Crystal structures refer to the ordered arrangements of atoms, ions, or molecules in a crystalline material. The arrangement is so precise that it repeats itself in three-dimensional space and forms a structure known as a crystal lattice. There are various types of crystal lattices, but the most common ones in metals are the face-centered cubic (FCC) and body-centered cubic (BCC) structures.

In the FCC structure, atoms are located at each of the corners and the centers of all the cube faces. This arrangement is known for its high packing efficiency – meaning that it occupies a large percentage of the space within the lattice. FCC structures tend to have high ductility, which makes them useful in applications where materials need to be shaped without breaking.

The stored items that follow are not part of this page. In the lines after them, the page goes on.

-- ==== Sys2Proof/Tests/Slice0.lean ====
section
/-! SUPPORT. The model's own tests: the well-formedness smoke tests, every constructor's bytes decoded, one-step tests whose expected
results are the spec's (95_test_vectors.md, the vector named in each theorem), and for each statement that has hypotheses a concrete
case that meets them. -/

namespace Sys2Proof.Tests
open Sys2Proof Sys2Proof.Machine

/-! ## Well-formedness: an ill-formed term for each check (30_encoding.md R101) -/

theorem test_wf_default : OpcodeMap.wf OpcodeMap.default = true := by decide

theorem test_wf_refuses_shared_opcode :
    OpcodeMap.opcodesDistinct [⟨.hlt, 0xFF, 1⟩, ⟨.rti, 0xFF, 1⟩] = false ∧
    OpcodeMap.wf [⟨.hlt, 0xFF, 1⟩, ⟨.rti, 0xFF, 1⟩] = false := by decide

theorem test_wf_refuses_shared_pair :
    OpcodeMap.pairsDistinct [⟨.hlt, 0xFF, 1⟩, ⟨.hlt, 0xFE, 1⟩] = false ∧
    OpcodeMap.wf [⟨.hlt, 0xFF, 1⟩, ⟨.hlt, 0xFE, 1⟩] = false := by decide

theorem test_wf_refuses_wrong_size :
    OpcodeMap.sizesMatch [⟨.incReg, 0x35, 3⟩] = false ∧ OpcodeMap.wf [⟨.incReg, 0x35, 3⟩] = false := by decide

theorem test_wf_refuses_instruction_without_row :
    Instr.wf [⟨.hlt, 0xFF, 1⟩] .rti = false ∧ encode [⟨.hlt, 0xFF, 1⟩] .rti = none := by decide

/-! ## Decoding: bytes written out from R103 and R112, for every constructor -/

theorem test_decode_move :
    decodesTo OpcodeMap.default [0x10, 0x12, 0x34, 0x02] (.movImmReg 0x1234 .r1) ∧
    decodesTo OpcodeMap.default [0x11, 0x02, 0x03] (.movRegReg .r1 .r2) ∧
    decodesTo OpcodeMap.default [0x12, 0x02, 0x01, 0x00] (.movRegMem .r1 0x0100) ∧
    decodesTo OpcodeMap.default [0x13, 0x01, 0x00, 0x03] (.movMemReg 0x0100 .r2) ∧
    decodesTo OpcodeMap.default [0x1B, 0x12, 0x34, 0x00, 0x20] (.movImmMem 0x1234 0x0020) ∧
    decodesTo OpcodeMap.default [0x1C, 0x02, 0x03] (.movRegPtrReg .r1 .r2) ∧
    decodesTo OpcodeMap.default [0x1D, 0x00, 0x10, 0x04, 0x05] (.movImmOffReg 0x0010 .r3 .r4) :=
  ⟨rfl, rfl, rfl, rfl, rfl, rfl, rfl⟩

theorem test_decode_alu :
    decodesTo OpcodeMap.default [0x14, 0x02, 0x03] (.addRegReg .r1 .r2) ∧
    decodesTo OpcodeMap.default [0x3F, 0x80, 0x00, 0x02] (.addImmReg 0x8000 .r1) ∧
    decodesTo OpcodeMap.default [0x16, 0x00, 0x01, 0x02] (.subImmReg 0x0001 .r1) ∧
    decodesTo OpcodeMap.default [0x1F, 0x02, 0x03] (.subRegReg .r1 .r2) ∧
    decodesTo OpcodeMap.default [0x35, 0x02] (.incReg .r1) ∧
    decodesTo OpcodeMap.default [0x36, 0x02] (.decReg .r1) ∧
    decodesTo OpcodeMap.default [0x20, 0x12, 0x34, 0x02] (.mulImmReg 0x1234 .r1) ∧
    decodesTo OpcodeMap.default [0x21, 0x02, 0x03] (.mulRegReg .r1 .r2) ∧
    decodesTo OpcodeMap.default [0x26, 0x02, 0x0F] (.lsfRegImm8 .r1 0x0F) ∧
    decodesTo OpcodeMap.default [0x27, 0x02, 0x03] (.lsfRegReg .r1 .r2) ∧
    decodesTo OpcodeMap.default [0x2A, 0x02, 0x0F] (.rsfRegImm8 .r1 0x0F) ∧
    decodesTo OpcodeMap.default [0x2B, 0x02, 0x03] (.rsfRegReg .r1 .r2) ∧
    decodesTo OpcodeMap.default [0x2F, 0x02, 0x03] (.andRegReg .r1 .r2) ∧
    decodesTo OpcodeMap.default [0x31, 0x02, 0x03] (.orRegReg .r1 .r2) ∧
    decodesTo OpcodeMap.default [0x33, 0x02, 0x03] (.xorRegReg .r1 .r2) ∧
    decodesTo OpcodeMap.default [0x34, 0x01] (.notReg .acc) :=
  ⟨rfl, rfl, rfl, rfl, rfl, rfl, rfl, rfl, rfl, rfl, rfl, rfl, rfl, rfl, rfl, rfl⟩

The BCC structure, on the other hand, has a central atom and an atom at each corner of the cube, resulting in a less densely packed lattice compared to FCC. BCC metals generally have lower ductility but higher strength. Understanding these structures is crucial for applications in material science and engineering, especially when properties such as density and mechanical strength are important considerations.

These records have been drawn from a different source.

-- ==== Sys2Proof/Machine/Ops.lean ====
section
/-! DEFINITION. The operations the commands share: completing (spec/00_scope.md R13), raising an error and the lock
(spec/60_exceptions.md R301, R303), the way out of an error (R307), the permutation engine (spec/40_permutation.md R150,
R152) and the byte steps of the sponge (spec/41_sponge.md R210, R220, R230). -/

namespace Sys2Proof.Machine

/-- What a command answers. -/
abbrev Result := Host.Outcome State Fault Refusal

/-- The response of the command is pending. -/
def State.answer (s : State) (data : Word64) (code : Byte) : State := { s with rsp := some { data := data, code := code } }

/-- `respond(v)`: the command completes (R13, R104). -/
def State.respond (s : State) (data : Word64) : State := s.answer data codeNone

/-- `raise Error(code)`, the one way an error is taken: the latch, then the response 0 with the code (R301). The command
ends with no other effect (R302). `op` is the `OP` field of the command. -/
def State.raise (s : State) (e : ErrorCode) (op : Byte) : State := (s.latch e.code op).answer 0#64 e.code

/-- A command of this opcode raises the error; `ERROP` is its opcode. -/
def raising (s : State) (e : ErrorCode) (o : Op) : Result := .next (s.raise e o.code)

/-- The last check of the prologue (R303, R304): while `ERR = 1` the command is not performed and answers LOCKED. -/
def State.unlocked (s : State) (performed : Result) : Result :=
  if s.err then .next (s.answer 0#64 codeLocked) else performed

/-- Every register, lane and latch bit at its reset value, the engine idle and no response pending; the host's side
stays as the host drives it (R51, R340). This is what reset does, and CLEAR before it responds (R261): the only two ways
out of an error (R307). -/
def State.cleared (s : State) : State := { State.reset with host := s.host }

/-- A byte step that failed because its byte does not exist stops the machine. -/
def finish (r : Except Fault State) (done : State → State) : Result :=
  match r with
  | .ok s => .next (done s)
  | .error f => .fault f

/-! ### The permutation engine -/

/-- The engine starts: busy, `RND` 0, working copies of the lanes (R47). -/
def State.engineStart (s : State) : State := { s with engine := some { rnd := 0, work := s.lanes } }

/-- One round of the reference engine: `RND` addresses the round constant; after round 23 the result replaces the lane
file and the engine is idle (R47, R152). Nothing happens in an idle engine. -/
def State.engineRound (s : State) : State :=
  match s.engine with
  | none => s
  | some e =>
    let work := round e.work e.rnd.val
    if h : e.rnd.val + 1 < 24 then { s with engine := some { rnd := ⟨e.rnd.val + 1, h⟩, work := work } }
    else { s with lanes := work, engine := none }

/-- Up to `n` rounds of the engine. -/
def State.engineRounds : Nat → State → State
  | 0, s => s
  | n + 1, s => State.engineRounds n s.engineRound

/-- `KeccakF()`: one invocation of the engine, 24 rounds (R150, R152). -/
def State.keccakF (s : State) : State := State.engineRounds 24 s.engineStart

/-! ### The sponge's byte steps -/

/-- `S[j] <- S[j] ^ b`, where that byte exists (R11, R78). -/
def State.xorByte (s : State) (j : Nat) (b : Byte) : Except Fault State :=
  if j < 200 then .ok { s with lanes := Lanes.xorByte s.lanes j b } else .error .noSuchStateByte

/-- `S[j]`, where that byte exists (R11, R78). -/
def State.readByte (s : State) (j : Nat) : Except Fault Byte :=
  if j < 200 then .ok (Lanes.byte s.lanes j) else .error .noSuchStateByte

/-- The end of `AbsorbByte`: `OFFSET` advances, and a full block is permuted at once (R210). -/
def State.blockAdvance (s : State) : State :=
  let s' := { s with offset := s.offset + 1#8 }
  if s'.offset = s'.rate then { s'.keccakF with offset := 0#8 } else s'

/-- `AbsorbByte(b)` (R210). -/
def absorbStep (b : Byte) (s : State) : Except Fault State :=
  match s.xorByte s.offset.toNat b with
  | .ok s' => .ok s'.blockAdvance
  | .error f => .error f

/-- `AbsorbByte` of each byte in order (R212). -/
def absorbSteps : List Byte → State → Except Fault State
  | [], s => .ok s
  | b :: bs, s =>
    match absorbStep b s with
    | .ok s' => absorbSteps bs s'
    | .error f => .error f

/-- `Pad()`: the two XORs in turn (R220). `S[RATE-1]` does not exist for `RATE = 0`. -/
def pad (s : State) : Except Fault State :=
  match s.xorByte s.offset.toNat s.delim with
  | .ok s' => if s.rate = 0#8 then .error .noSuchStateByte else s'.xorByte (s.rate.toNat - 1) 0x80#8
  | .error f => .error f

/-- The start of `SqueezeByte`: an exhausted block is permuted first (R230). -/
def State.blockRefill (s : State) : State :=
  if s.offset = s.rate then { s.keccakF with offset := 0#8 } else s

/-- `SqueezeByte()` (R230). -/
def squeezeStep (s : State) : Except Fault (Byte × State) :=
  let s' := s.blockRefill
  match s'.readByte s'.offset.toNat with
  | .ok b => .ok (b, { s' with offset := s'.offset + 1#8 })
  | .error f => .error f

/-- `SqueezeByte` `n` times, the bytes in order (R231). -/
def squeezeSteps : Nat → State → Except Fault (List Byte × State)
  | 0, s => .ok ([], s)
  | n + 1, s =>
    match squeezeStep s with
    | .ok (b, s') =>
      match squeezeSteps n s' with
      | .ok (bs, s'') => .ok (b :: bs, s'')
      | .error f => .error f
    | .error f => .error f

end Sys2Proof.Machine
end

Nearest Neighbour Distance

The nearest neighbour distance is the shortest distance between the centers of two adjacent atoms in a crystal lattice. This distance provides important information about the physical properties of the material. For instance, in the context of electrical conductivity, the shorter the distance, the easier it is for electrons to jump from one atom to another. Similarly, the nearest neighbour distance influences mechanical properties such as tensile strength and hardness.

In a BCC structure, the atoms at the corners of the cube connect with the atom at the body-center, forming a body diagonal across the cube. In an FCC structure, the closest neighbors are along the face diagonal. By understanding the geometric relations of these structures, as illustrated in the step-by-step solution, students can derive various relationships and calculate properties such as density, which can be counterintuitive due to the varying number of atoms contained within each unit cell of the different crystal structures.

Unit Cell Volume

The volume of a unit cell is fundamental in determining the physical properties of a crystal. The unit cell is the smallest repeating unit of the crystal lattice that exhibits the full symmetry of the crystal structure; it's like the building block of the crystal.

For cubic lattices, such as BCC and FCC, the volume is relatively simple to calculate because it is the cube of the edge length of the unit cell. However, it's essential to consider not just the volume but also the number of atoms present in each unit cell. BCC has 2 atoms per unit cell while FCC has 4, affecting density calculations significantly. The density of a material is not only a function of how much space the atoms take up (the volume), but also a function of how many atoms are there in that space. Hence, the density ratio can be surprising when comparing unit cells with different numbers of atoms within similar volumes, illustrating the importance of both volume and atom count in density calculations.